CONCLUSION: The concordance of the PEA(area) method with measurements of LV dP/dt(max) suggests that this new, operator-independent algorithm is a reliable means of CRT optimization.

Introduction

Cardiac resynchronization therapy (CRT) is an established therapy for patients with advanced, congestive heart failure (CHF) associated with cardiac dyssynchrony. The mechanisms of action of CRT are complex, as it interacts with several electromechanical variables, including atrioventricular (AV), interventricular (VV), intraventricular, and intramural delays. Information regarding the optimal programming and follow-up of these devices are limited.

Left ventricular (LV) dP/dtmax and several non-invasive indices have been used to optimize the functions of CRT devices, in particular AV delay (AVD) and VV configuration,[1-6] and recent clinical experience has confirmed the need for, and benefits of their long-term reprogramming, as their optimal stimulation settings might change over time.[7-10]

A direct assessment of changes in systolic function (LV dP/dtmax) determined to CRT requires invasive measurements, which are neither practical, nor ethically acceptable as a routine procedure.
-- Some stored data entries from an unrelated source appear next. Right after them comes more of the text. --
/-- A PAUSE, a BACK_TURN and a HOME with nothing in force, over a SLOW, and over a maneuver. -/
theorem test_meets_response_modes :
    let w : Walk := ⟨⟨.bumpC, 1, 1⟩, none, .run, 63⟩
    let s := fun (code : Int) f => { testAccess .walk (.entryRead .rule 63) .ruleWalk fun p =>
        f { p with hre.walk := some w, sq.queue := [testSegment.record], sq.active := true } with
      mem := testMemory .rule 63 (testRuleFields.set 9 code) }
    let none' := fun m code => s code fun p => { p with fcu.mode := m }
    let light := fun m code => s code fun p => { p with fcu.mode := m, hre.active := some (testActive .slow 9) }
    let held := fun r code => s code fun p => { p with
      fcu.mode := .maneuver, fcu.resume := some r, hre.active := some (testActive .backTurn 9)
      ltr.lastZone := if code = 2 then some 4 else none
      sq.queue := [{ testSegment.record with cut := true }, testSegment.record] }
    let action := fun x : State => actionOf (valueAt (storedFields x .rule 63) 9).toNat
    action (none' .run 0) = some .pause ∧ action (none' .homing 1) = some .backTurn ∧
    action (none' .run 5) = some .home ∧ (none' .docking 0).part.fcu.mode = Resume.docking.mode ∧
    (none' .run 0).part.hre.active = none ∧ (none' .run 0).part.hre.pending = none ∧
    action (light .run 5) = some .home ∧ (light .docking 1).part.fcu.mode = Resume.docking.mode ∧
    (light .run 0).part.deferralTest = false ∧ (testActive .slow 9).response.level < 5 ∧
    (held .run 5).part.fcu.resume = some .run ∧ action (held .homing 2) = some .slow ∧
    (held .homing 2).part.ltr.startZone = some 4 ∧ action (held .homing 3) = some .stopBlade ∧
    (held .homing 3).part.ltr.startZone = none ∧ (held .homing 3).part.rtu.leg = none ∧
    action (held .run 4) = some .halt ∧ (held .run 4).part.deferralTest = false ∧
    (held .docking 0).part.rtu.attempts < (held .docking 0).part.rtu.params.retries ∧
    testSegment.record.length ≠ 0 ∧ (held .run 0).part.hre.pending = none ∧
    (none' .run 5).part.ltr.startZone = none ∧ Sound (held .run 0) .rule 63 := by
  unfold Sound
  decide +kernel

/-- A SLOW over a PAUSE that holds a leg in a FOLLOW phase that holds through: the leg begins again in ACQUIRE, the
pending PAUSE becomes active in the same event, with one entry of the mode (R10, R15, R167). -/
theorem test_single_mode_entry :
    let w : Walk := ⟨⟨.bumpC, 1, 1⟩, none, .run, 63⟩
    let s := { testAccess .walk (.entryRead .rule 63) .ruleWalk fun p => { p with
        hre.walk := some w
        fcu.mode := .maneuver
        fcu.resume := some .homing
        rtu.leg := some
          { key := 0, passage := 1, start := 4, target := 5, guideLoop := 2, interior := .left, offset := 0
            speed := 200, holdThrough := true, follow := true, distance := 9, search := 900 }
        hre.active := some (testActive .pause 9)
        hre.pending := some { (testActive .pause 9).response with level := 9 } } with
      mem := testMemory .rule 63 (testRuleFields.set 9 2) }
    s.part.deferralTest = true ∧
    (match exec .entryReadDone s with
      | .next t => decide (t.part.fcu.mode = .maneuver ∧ t.part.fcu.resume = some .homing ∧
          t.part.hre.active.map (·.response.level) = some 9 ∧ t.part.deferralTest = false ∧
          t.part.nco.classes.field.entries.map (fun e => (e.kind, e.subject)) = [(.modeChanged, 2)])
      | .fault _ | .refused _ => false) = true := by decide +kernel

/-- A segment marked for cutting holds through no more (R87). -/
theorem test_cut_ends_hold_through :
    let s := fun cut => testState fun p => { p with
      fcu.mode := .maneuver
      fcu.resume := some .run
      sq.queue := [{ testSegment.record with holdThrough := true, cut := cut }]
      sq.active := true }
    (s false).part.deferralTest = true ∧ (s true).part.deferralTest = false := by decide

/-- A segment of speed 0 and length above 0 makes no progress, unless it is a PAUSE (R78). -/
theorem test_speed_zero_makes_no_progress :
    let g : Segment := { testSegment.record with speed := 0 }
    0 < g.length ∧ g.stepKind = .nothing ∧ { g with length := 0 }.stepKind = .along ∧
    { g with shape := .pause }.stepKind = .time ∧ testSegment.record.stepKind = .along := by decide

/-- The last check of a MODE RUN whose queue has a marker before a segment with the blade on, with a PLAN_FLUSH
waiting: the event ends with no active segment, so no arm is started, and there is one REFILL and one STARVED
(R77, R85, R86, R193). -/
theorem test_end_of_event_decides :
    let s := { testAccess .planner (.entryRead .zone 23) .plannerRead fun p => { testPermitted p with
        fcu.mode := .idle
        plp.op := some (.entryCheck false (.dockZone 7))
        plp.rx := [testRequestFrame, ⟨4, 9, [], .waiting⟩]
        ltr.tracks.l7.combined := .inside
        dbm.bus := .free
        dbm.resetStops := ⟨false, false, false⟩
        sq.queue := [{ testSegment.record with length := 0 }, testSegment.record]
        sq.active := false } with
      mem := testMemory .zone 23 testZoneFields }
    (match exec .entryReadDone s with
      | .next t => decide (t.part.fcu.mode = .run ∧ t.part.sq.queue = [] ∧ t.part.fcu.blade = .off ∧
          t.part.fcu.permission = false ∧ (t.part.node 2).slot.arm = none ∧
          t.part.plp.rx.map (·.status) = [.answered, .answered]) &&
          t.part.plp.tx.any (fun f => match f with
            | .notice .motion _ es =>
              decide (es.map (fun e => (e.kind, e.subject)) =
                [(.segDone, 1), (.segDone, 1), (.refill, 0), (.starved, 0)])
            | .notice .hazard .. | .notice .field .. | .notice .store .. | .answer .. | .started _ => false)
      | .fault _ | .refused _ => false) = true := by decide +kernel

/-- The same with a PLAN_APPEND waiting behind a MODE RUN that ends the one marker: REFILL counts the segment
placed, and nothing is STARVED (R85, R86, R193). -/
theorem test_append_in_the_event_of_run :
    let s := { testAccess .planner (.entryRead .zone 23) .plannerRead fun p => { p with
        plp.op := some (.entryCheck false (.dockZone 7))
        plp.rx := [testRequestFrame, ⟨3, 9, planAppendBody [testSegment], .waiting⟩]
        ltr.tracks.l7.combined := .inside
        sq.queue := [{ testSegment.record with length := 0 }] } with
      mem := testMemory .zone 23 testZoneFields }
    (match exec .entryReadDone s with
      | .next t => decide (t.part.sq.queue.length = 1 ∧ t.part.sq.active = true ∧
          t.part.nco.classes.motion.entries.map (fun e => (e.kind, e.subject)) =
            [(.segDone, 1), (.refill, 1)])
      | .fault _ | .refused _ => false) = true := by decide +kernel

theorem test_meets_responses_lifted :
    let g : Segment := { testSegment.record with holdThrough := true }
    let r : Response := { builtinResponse with action := .pause, level := 4, unconditional := false, hold := 5 }
    let s := testState fun p => { p with
      fcu.mode := .run
      sq.queue := [g]
      sq.active := true
      hre.active := some (testActive .slow 9)
      hre.pending := some r }
    PortReady s ∧ s.part.fcu.mode = .run ∧ s.part.sq.active = true ∧ s.part.sq.queue = g :: [] ∧
    g.holdThrough = true ∧ g.cut = false ∧ s.part.rtu.finalApproach = false ∧
    s.part.hre.active = some (testActive .slow 9) ∧ s.part.hre.pending = some r ∧
    (testActive .slow 9).response.level < r.level := by
  unfold PortReady
  decide

theorem test_meets_zone :
    let ev : ZoneEval := ⟨State.reset.part.ltr.states, .scan 23⟩
    let s := fun zone last => { testAccess .zoneEval (.entryRead .zone 23) .zoneEval fun p =>
        { p with ltr.eval := some ev, ltr.zone := zone, ltr.lastZone := last } with
      mem := testMemory .zone 23 testZoneFields }
    ReadGranted (s none none) .zoneEval .zone 23 .zoneEval ∧ Sound (s none none) .zone 23 ∧
    (s none none).part.ltr.eval = some ev ∧ (s none none).part.ltr.reevaluate = false ∧
    (zoneEntryOf (storedFields (s none none) .zone 23)).valid = true ∧
    patternMatches (zoneEntryOf (storedFields (s none none) .zone 23)) ev.states = true ∧
    (s none none).part.ltr.zone = none ∧ (s none none).part.ltr.lastZone = none ∧
    NoFrameWaits (s none none) ∧ (s none (some 23)).part.ltr.lastZone = some 23 ∧
    (s (some 4) (some 4)).part.ltr.zone = some 4 ∧ (s none (some 4)).part.ltr.lastZone = some 4 := by
  unfold ReadGranted Sound NoFrameWaits
  decide +kernel

/-- A lookup of the passage from zone 4 to zone 23, at a passage that joins them and at passages that do not. -/
theorem test_meets_lookup :
    let ev := fun i => ZoneEval.mk State.reset.part.ltr.states (.lookup ⟨23, 2, 4⟩ i)
    let s := fun i fields => { testAccess .zoneEval (.entryRead .passage i) .zoneEval fun p =>
        { p with ltr.eval := some (ev i) } with
      mem := testMemory .passage i fields }
    let joins : List Int := [1, 23, 4, 0, 0, 0, 300, 0]
    (∀ i ∈ [0, 30, 31], ReadGranted (s i joins) .zoneEval .passage i .zoneEval ∧
      Sound (s i joins) .passage i ∧ (s i joins).part.ltr.eval = some (ev i) ∧
      (s i joins).part.ltr.reevaluate = false ∧ NoFrameWaits (s i joins) ∧
      (passageEntryOf (storedFields (s i joins) .passage i)).joins 4 23 = true ∧
      (passageEntryOf (storedFields (s i (joins.set 0 0)) .passage i)).valid = false) ∧
    State.reset.part.fcu.mode ≠ .docked := by
  unfold ReadGranted Sound NoFrameWaits
  decide +kernel

/-- The eighth read of a frame, of an own loop behind seven of every kind, with a frame waiting. -/
theorem test_meets_frame_result :
    let e : LoopEntry := ⟨true, .guide, 0, false, 1, 8, 1, 1⟩
    let seven : List LoopRead :=
      [.unreadable, .entry { e with valid := false }, .entry { e with role := .foreign }, .entry e,
       .unreadable, .unreadable, .entry e]
    let s := fun waiting => testAccess .correlator (.entryRead .loopCode 7) .correlator fun p => { p with
      scr.processing := some ⟨⟨5, [], []⟩, seven⟩
      scr.waiting := waiting }
    ReadGranted (s none) .correlator .loopCode 7 .correlator ∧ Sound (s none) .loopCode 7 ∧
    (s none).part.scr.processing = some ⟨⟨5, [], []⟩, seven⟩ ∧ seven.length = 7 ∧
    (s none).part.scr.waiting = none ∧ (s (some ⟨6, [], []⟩)).part.scr.waiting = some ⟨6, [], []⟩ ∧
    seven[0]? = some .unreadable ∧ seven[3]? = some (.entry e) ∧ e.role ≠ .foreign ∧
    NoFrameWaits (s none) := by
  unfold ReadGranted Sound NoFrameWaits
  decide +kernel

/-- Each stage of leg planning from zone 5: dock zone or not, a stack that leads into it or does not, its entry
with a home link and without, passages that join and do not, a target of lower rank and of a higher. -/
theorem test_meets_planning :
    let s := fun tab i stage stack fields => { testAccess .planning (.entryRead tab i) .returning fun p =>
        { p with fcu.mode := .homing, rtu.planning := some ⟨5, stage⟩, rtu.stack := stack } with
      mem := testMemory tab i fields }
    let settings := fun z => s .settings 0 .settings [⟨2, 5, 6, 0⟩] ((defaultFields .settings).set 22 z)
    let zone := fun link => s .zone 5 (.startZone 900) [] (testZoneFields.set 7 link)
    let passage := fun stage a => s .passage 4 stage [] [1, a, 5, 0, 0, 0, 300, 0]
    (∀ z, (settings z).part.rtu.planning = some ⟨5, .settings⟩ ∧ (settings z).part.fcu.mode = .homing ∧
      (settings z).part.hre.active = none ∧ (settings z).part.rtu.planDue = false) ∧
    ReadGranted (settings 5) .planning .settings 0 .returning ∧ Sound (settings 5) .settings 0 ∧
    NoFrameWaits (settings 5) ∧ settingOf (storedFields (settings 5) .settings 0) 22 = 5 ∧
    settingOf (storedFields (settings 7) .settings 0) 22 = 7 ∧
    (settings 7).part.rtu.stack = [⟨2, 5, 6, 0⟩] ∧ Sound (zone 4) .zone 5 ∧
    (zoneEntryOf (storedFields (zone 4) .zone 5)).homeLink = some 4 ∧
    (zoneEntryOf (storedFields (zone 4) .zone 5)).valid = true ∧
    (zoneEntryOf (storedFields (zone 32) .zone 5)).homeLink = none ∧
    Sound (passage (.passage 900 4 (.stack 6)) 6) .passage 4 ∧
    (passageEntryOf (storedFields (passage (.passage 900 4 (.stack 6)) 6) .passage 4)).joins 5 6 = true ∧
    (passageEntryOf (storedFields (passage (.passage 900 4 (.stack 6)) 7) .passage 4)).joins 5 6 = false ∧
    (passageEntryOf (storedFields (passage (.passage 900 4 (.link 3)) 6) .passage 4)).zoneB = 5 ∧
    (zoneEntryOf (storedFields (zone 4) .zone 5)).rank = 3 := by
  unfold ReadGranted Sound NoFrameWaits
  refine ⟨fun z => ⟨rfl, rfl, rfl, rfl⟩, ?_⟩
  decide +kernel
As a consequence, in clinical practice, the optimization of CRT is usually achieved with the assistance of non-invasive echocardiographic procedures, which can only be performed with the patient supine, and are costly, time-consuming, and operator-dependent.

A haemodynamic sensor integrated in a CRT pulse generator, which automatically calculates and optimizes the programmable settings of the device, might be an objective means of assessing and adjusting therapy, also during activities or exercise.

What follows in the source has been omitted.